— Work to complete —
Pick out each line below containing "Machine".

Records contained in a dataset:
* * * * * * * * *
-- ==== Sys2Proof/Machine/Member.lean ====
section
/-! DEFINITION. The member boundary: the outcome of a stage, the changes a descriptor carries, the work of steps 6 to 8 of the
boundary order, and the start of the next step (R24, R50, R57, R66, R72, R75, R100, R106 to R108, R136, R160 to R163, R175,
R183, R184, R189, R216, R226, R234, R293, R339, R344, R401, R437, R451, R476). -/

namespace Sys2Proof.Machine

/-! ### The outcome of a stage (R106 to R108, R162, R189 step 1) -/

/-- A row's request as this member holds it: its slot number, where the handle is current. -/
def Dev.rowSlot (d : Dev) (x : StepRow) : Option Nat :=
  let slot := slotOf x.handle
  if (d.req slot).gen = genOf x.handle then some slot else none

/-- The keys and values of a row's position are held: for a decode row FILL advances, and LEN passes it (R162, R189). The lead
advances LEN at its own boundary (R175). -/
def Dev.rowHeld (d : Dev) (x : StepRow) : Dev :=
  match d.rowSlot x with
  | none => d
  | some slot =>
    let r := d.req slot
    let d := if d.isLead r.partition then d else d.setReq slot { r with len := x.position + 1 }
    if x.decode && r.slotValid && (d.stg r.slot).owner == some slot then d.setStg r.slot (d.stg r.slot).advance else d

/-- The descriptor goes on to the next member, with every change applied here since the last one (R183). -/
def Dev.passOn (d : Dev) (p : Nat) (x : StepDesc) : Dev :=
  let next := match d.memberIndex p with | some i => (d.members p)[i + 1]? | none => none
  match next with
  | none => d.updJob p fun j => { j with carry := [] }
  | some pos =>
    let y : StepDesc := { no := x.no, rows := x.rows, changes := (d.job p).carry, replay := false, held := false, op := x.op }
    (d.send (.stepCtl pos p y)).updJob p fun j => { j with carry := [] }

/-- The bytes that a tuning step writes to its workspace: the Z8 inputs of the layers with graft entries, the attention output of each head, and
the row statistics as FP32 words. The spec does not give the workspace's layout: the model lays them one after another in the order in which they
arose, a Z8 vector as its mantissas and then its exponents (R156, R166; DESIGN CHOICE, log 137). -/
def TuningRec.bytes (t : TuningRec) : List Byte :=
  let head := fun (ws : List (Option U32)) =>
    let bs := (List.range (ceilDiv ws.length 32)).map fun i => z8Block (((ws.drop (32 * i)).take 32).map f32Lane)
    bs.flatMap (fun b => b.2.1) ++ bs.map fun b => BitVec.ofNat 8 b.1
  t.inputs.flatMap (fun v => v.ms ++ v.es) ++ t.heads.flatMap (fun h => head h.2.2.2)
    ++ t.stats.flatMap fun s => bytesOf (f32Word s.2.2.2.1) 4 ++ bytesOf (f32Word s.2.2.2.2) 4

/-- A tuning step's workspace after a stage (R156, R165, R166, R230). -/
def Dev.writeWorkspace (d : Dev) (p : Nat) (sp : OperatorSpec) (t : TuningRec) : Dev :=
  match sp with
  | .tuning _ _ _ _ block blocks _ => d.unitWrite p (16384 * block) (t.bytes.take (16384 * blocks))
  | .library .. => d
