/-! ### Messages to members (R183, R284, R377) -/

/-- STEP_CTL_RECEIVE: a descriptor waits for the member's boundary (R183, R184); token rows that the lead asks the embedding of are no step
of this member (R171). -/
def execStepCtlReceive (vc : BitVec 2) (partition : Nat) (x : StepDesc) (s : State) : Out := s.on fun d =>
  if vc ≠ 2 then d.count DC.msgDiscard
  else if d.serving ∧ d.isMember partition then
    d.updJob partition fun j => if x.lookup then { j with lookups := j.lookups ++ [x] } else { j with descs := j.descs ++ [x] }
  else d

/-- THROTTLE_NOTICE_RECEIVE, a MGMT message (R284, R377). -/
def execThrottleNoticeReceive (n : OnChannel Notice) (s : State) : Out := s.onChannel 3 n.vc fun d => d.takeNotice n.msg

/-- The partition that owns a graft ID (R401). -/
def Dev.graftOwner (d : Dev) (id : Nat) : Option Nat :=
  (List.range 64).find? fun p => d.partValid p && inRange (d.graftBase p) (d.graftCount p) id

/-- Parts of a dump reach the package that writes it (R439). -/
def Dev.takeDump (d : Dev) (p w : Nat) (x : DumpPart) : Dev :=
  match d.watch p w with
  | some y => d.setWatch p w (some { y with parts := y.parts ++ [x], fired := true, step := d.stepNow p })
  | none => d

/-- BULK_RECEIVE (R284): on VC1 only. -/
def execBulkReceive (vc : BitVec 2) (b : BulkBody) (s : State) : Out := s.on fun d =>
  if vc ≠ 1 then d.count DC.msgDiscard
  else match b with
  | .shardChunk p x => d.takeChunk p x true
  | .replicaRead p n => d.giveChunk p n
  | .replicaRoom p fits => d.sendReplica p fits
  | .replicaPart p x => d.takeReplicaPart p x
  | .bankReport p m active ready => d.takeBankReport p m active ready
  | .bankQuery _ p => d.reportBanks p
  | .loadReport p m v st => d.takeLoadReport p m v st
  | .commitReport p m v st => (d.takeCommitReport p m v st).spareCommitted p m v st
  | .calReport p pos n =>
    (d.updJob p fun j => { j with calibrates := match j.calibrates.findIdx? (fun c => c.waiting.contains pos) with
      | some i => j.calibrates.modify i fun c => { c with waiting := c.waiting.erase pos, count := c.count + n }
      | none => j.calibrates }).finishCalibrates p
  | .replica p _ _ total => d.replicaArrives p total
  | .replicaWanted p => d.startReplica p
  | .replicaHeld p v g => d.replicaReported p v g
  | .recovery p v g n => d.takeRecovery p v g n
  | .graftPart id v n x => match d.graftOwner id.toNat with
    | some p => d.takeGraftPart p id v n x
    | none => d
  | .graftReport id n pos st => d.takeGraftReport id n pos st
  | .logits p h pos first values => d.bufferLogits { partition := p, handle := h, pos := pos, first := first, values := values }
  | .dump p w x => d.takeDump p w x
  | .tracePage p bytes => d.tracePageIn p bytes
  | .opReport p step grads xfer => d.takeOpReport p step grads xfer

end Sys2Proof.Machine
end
* * * * * * * * *
— Answer space —
-- ==== Sys2Proof/Machine/Member.lean ====
namespace Sys2Proof.Machine
end Sys2Proof.Machine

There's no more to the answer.